*Task to carry out:*
Report each line of the records where "register" occurs.

*Provided records:*
________________________________________

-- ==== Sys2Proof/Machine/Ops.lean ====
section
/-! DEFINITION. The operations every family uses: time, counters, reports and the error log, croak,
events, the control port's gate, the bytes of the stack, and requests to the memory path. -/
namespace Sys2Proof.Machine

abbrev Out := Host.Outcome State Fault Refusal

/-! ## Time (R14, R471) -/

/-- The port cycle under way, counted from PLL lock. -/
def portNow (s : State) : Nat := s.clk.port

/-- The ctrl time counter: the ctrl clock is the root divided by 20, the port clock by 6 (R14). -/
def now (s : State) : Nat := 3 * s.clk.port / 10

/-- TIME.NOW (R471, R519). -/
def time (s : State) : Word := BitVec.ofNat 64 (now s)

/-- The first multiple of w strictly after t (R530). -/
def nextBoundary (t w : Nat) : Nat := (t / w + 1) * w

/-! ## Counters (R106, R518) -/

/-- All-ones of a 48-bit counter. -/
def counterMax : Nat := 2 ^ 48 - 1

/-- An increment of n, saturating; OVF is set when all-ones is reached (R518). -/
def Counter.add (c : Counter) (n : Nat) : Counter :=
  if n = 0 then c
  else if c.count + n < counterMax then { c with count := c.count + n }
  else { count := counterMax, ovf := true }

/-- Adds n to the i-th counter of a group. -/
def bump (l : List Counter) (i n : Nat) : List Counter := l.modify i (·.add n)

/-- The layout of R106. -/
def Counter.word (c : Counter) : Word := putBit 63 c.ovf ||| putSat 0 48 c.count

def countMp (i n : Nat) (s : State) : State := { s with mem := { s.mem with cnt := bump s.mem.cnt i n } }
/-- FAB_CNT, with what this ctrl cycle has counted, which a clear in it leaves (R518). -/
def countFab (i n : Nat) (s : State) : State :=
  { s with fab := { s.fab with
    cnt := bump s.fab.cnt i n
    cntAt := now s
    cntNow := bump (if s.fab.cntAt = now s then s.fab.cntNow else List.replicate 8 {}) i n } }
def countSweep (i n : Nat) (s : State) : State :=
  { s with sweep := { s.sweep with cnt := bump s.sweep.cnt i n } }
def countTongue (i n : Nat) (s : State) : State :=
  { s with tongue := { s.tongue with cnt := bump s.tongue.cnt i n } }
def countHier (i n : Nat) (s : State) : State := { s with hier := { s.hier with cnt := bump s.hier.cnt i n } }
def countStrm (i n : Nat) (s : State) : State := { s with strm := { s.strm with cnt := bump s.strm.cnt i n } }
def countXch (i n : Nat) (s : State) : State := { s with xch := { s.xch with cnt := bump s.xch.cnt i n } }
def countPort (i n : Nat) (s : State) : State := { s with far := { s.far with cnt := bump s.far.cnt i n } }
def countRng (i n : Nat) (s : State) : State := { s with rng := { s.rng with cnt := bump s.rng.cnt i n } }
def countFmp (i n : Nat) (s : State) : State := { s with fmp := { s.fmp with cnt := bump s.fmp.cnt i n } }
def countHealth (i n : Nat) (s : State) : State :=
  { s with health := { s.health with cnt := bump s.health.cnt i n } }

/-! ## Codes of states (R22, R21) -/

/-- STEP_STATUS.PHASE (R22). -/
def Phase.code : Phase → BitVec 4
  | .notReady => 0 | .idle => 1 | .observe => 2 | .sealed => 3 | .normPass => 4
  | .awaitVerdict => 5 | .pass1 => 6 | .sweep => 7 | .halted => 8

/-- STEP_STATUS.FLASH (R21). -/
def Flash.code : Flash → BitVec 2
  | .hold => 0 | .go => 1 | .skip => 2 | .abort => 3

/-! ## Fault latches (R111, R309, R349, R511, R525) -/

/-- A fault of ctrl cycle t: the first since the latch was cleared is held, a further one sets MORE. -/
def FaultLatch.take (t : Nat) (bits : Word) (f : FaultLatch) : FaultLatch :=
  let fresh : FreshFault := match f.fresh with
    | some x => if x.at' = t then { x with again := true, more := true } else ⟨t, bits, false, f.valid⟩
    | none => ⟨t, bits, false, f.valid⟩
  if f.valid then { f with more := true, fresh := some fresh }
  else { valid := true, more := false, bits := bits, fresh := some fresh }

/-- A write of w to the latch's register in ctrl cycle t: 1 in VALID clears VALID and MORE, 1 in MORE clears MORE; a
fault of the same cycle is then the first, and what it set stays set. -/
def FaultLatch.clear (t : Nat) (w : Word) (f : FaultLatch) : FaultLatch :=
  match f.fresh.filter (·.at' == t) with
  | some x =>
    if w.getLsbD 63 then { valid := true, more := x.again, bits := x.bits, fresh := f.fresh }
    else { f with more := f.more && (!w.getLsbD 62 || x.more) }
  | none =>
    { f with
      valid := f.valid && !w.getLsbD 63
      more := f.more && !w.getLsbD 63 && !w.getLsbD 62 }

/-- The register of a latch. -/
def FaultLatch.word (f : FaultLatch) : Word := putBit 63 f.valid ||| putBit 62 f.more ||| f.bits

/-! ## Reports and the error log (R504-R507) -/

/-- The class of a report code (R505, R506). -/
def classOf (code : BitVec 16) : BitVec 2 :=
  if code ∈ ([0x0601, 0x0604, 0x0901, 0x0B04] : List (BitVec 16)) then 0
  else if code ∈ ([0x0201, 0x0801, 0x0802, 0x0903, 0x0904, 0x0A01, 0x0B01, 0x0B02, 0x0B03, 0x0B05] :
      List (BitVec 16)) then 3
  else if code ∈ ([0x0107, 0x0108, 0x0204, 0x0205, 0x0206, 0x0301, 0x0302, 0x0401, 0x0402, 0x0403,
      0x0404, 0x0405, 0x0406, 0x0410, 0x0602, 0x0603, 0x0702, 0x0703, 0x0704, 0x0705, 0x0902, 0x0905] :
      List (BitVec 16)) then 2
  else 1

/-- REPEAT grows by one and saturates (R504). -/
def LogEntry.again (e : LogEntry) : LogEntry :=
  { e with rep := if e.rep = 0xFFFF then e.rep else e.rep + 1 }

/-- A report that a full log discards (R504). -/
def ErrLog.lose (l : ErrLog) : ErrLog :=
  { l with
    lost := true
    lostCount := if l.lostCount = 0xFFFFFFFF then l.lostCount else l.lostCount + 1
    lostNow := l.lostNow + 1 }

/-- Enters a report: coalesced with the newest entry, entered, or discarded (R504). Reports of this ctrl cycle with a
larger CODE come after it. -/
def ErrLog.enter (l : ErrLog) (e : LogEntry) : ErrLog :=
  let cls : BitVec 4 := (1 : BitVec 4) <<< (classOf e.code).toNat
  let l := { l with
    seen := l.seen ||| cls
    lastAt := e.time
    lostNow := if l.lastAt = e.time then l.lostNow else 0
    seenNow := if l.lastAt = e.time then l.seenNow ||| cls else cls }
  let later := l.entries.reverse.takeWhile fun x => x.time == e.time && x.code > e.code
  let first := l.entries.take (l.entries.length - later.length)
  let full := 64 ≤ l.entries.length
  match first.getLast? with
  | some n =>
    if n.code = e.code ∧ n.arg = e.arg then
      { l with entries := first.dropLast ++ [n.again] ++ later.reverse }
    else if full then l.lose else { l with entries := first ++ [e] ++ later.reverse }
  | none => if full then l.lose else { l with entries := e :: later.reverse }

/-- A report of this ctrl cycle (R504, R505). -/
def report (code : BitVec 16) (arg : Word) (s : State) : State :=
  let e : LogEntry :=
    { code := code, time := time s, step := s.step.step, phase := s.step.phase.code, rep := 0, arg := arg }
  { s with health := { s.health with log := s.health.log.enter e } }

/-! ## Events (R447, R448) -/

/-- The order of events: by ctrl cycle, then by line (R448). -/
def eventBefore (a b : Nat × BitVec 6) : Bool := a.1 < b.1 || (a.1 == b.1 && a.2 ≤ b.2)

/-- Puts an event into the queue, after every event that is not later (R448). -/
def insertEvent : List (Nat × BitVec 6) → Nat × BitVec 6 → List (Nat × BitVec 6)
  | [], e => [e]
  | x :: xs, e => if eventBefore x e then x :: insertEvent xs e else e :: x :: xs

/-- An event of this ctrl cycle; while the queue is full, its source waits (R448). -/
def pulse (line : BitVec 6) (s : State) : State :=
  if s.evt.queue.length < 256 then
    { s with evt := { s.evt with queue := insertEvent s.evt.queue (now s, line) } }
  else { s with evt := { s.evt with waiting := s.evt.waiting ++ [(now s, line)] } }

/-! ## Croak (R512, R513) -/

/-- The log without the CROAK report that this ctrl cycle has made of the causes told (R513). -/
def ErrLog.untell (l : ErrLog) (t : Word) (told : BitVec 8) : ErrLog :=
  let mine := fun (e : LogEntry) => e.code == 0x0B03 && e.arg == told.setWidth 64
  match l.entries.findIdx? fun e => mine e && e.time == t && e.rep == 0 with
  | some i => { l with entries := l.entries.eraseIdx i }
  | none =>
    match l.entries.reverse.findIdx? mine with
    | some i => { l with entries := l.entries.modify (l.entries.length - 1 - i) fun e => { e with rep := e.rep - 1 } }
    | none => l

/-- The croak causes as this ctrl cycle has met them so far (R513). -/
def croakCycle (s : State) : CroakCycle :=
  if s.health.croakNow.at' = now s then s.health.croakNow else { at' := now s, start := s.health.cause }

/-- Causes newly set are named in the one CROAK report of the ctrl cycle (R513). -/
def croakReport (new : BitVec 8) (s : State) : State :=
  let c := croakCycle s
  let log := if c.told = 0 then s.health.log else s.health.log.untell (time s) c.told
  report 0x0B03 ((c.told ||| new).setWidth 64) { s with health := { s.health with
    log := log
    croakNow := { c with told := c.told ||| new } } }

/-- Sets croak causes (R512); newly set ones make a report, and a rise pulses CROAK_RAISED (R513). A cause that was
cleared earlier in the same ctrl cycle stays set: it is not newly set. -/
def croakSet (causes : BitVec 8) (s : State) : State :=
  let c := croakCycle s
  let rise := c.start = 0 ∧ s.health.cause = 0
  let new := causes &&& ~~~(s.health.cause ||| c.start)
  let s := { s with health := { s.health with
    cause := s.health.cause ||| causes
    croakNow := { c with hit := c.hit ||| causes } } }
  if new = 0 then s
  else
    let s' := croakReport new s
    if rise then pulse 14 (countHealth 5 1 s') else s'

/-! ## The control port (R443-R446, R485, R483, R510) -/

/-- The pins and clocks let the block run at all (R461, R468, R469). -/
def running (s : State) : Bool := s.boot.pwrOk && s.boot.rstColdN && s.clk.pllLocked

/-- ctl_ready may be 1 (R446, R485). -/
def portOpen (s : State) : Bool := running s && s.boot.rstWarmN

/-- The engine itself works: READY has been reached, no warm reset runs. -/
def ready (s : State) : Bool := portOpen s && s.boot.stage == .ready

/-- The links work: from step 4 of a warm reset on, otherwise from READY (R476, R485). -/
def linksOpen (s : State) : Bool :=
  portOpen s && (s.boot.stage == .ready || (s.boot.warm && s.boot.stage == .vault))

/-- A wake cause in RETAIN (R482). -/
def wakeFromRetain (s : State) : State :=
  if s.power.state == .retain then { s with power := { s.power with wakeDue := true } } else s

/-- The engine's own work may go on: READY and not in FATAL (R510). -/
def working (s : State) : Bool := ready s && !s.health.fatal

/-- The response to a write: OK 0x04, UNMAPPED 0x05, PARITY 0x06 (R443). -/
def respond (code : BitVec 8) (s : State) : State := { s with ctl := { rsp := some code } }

________________________________________

*Result for this exercise:*
/-- A write of w to the latch's register in ctrl cycle t: 1 in VALID clears VALID and MORE, 1 in MORE clears MORE; a
/-- The register of a latch. -/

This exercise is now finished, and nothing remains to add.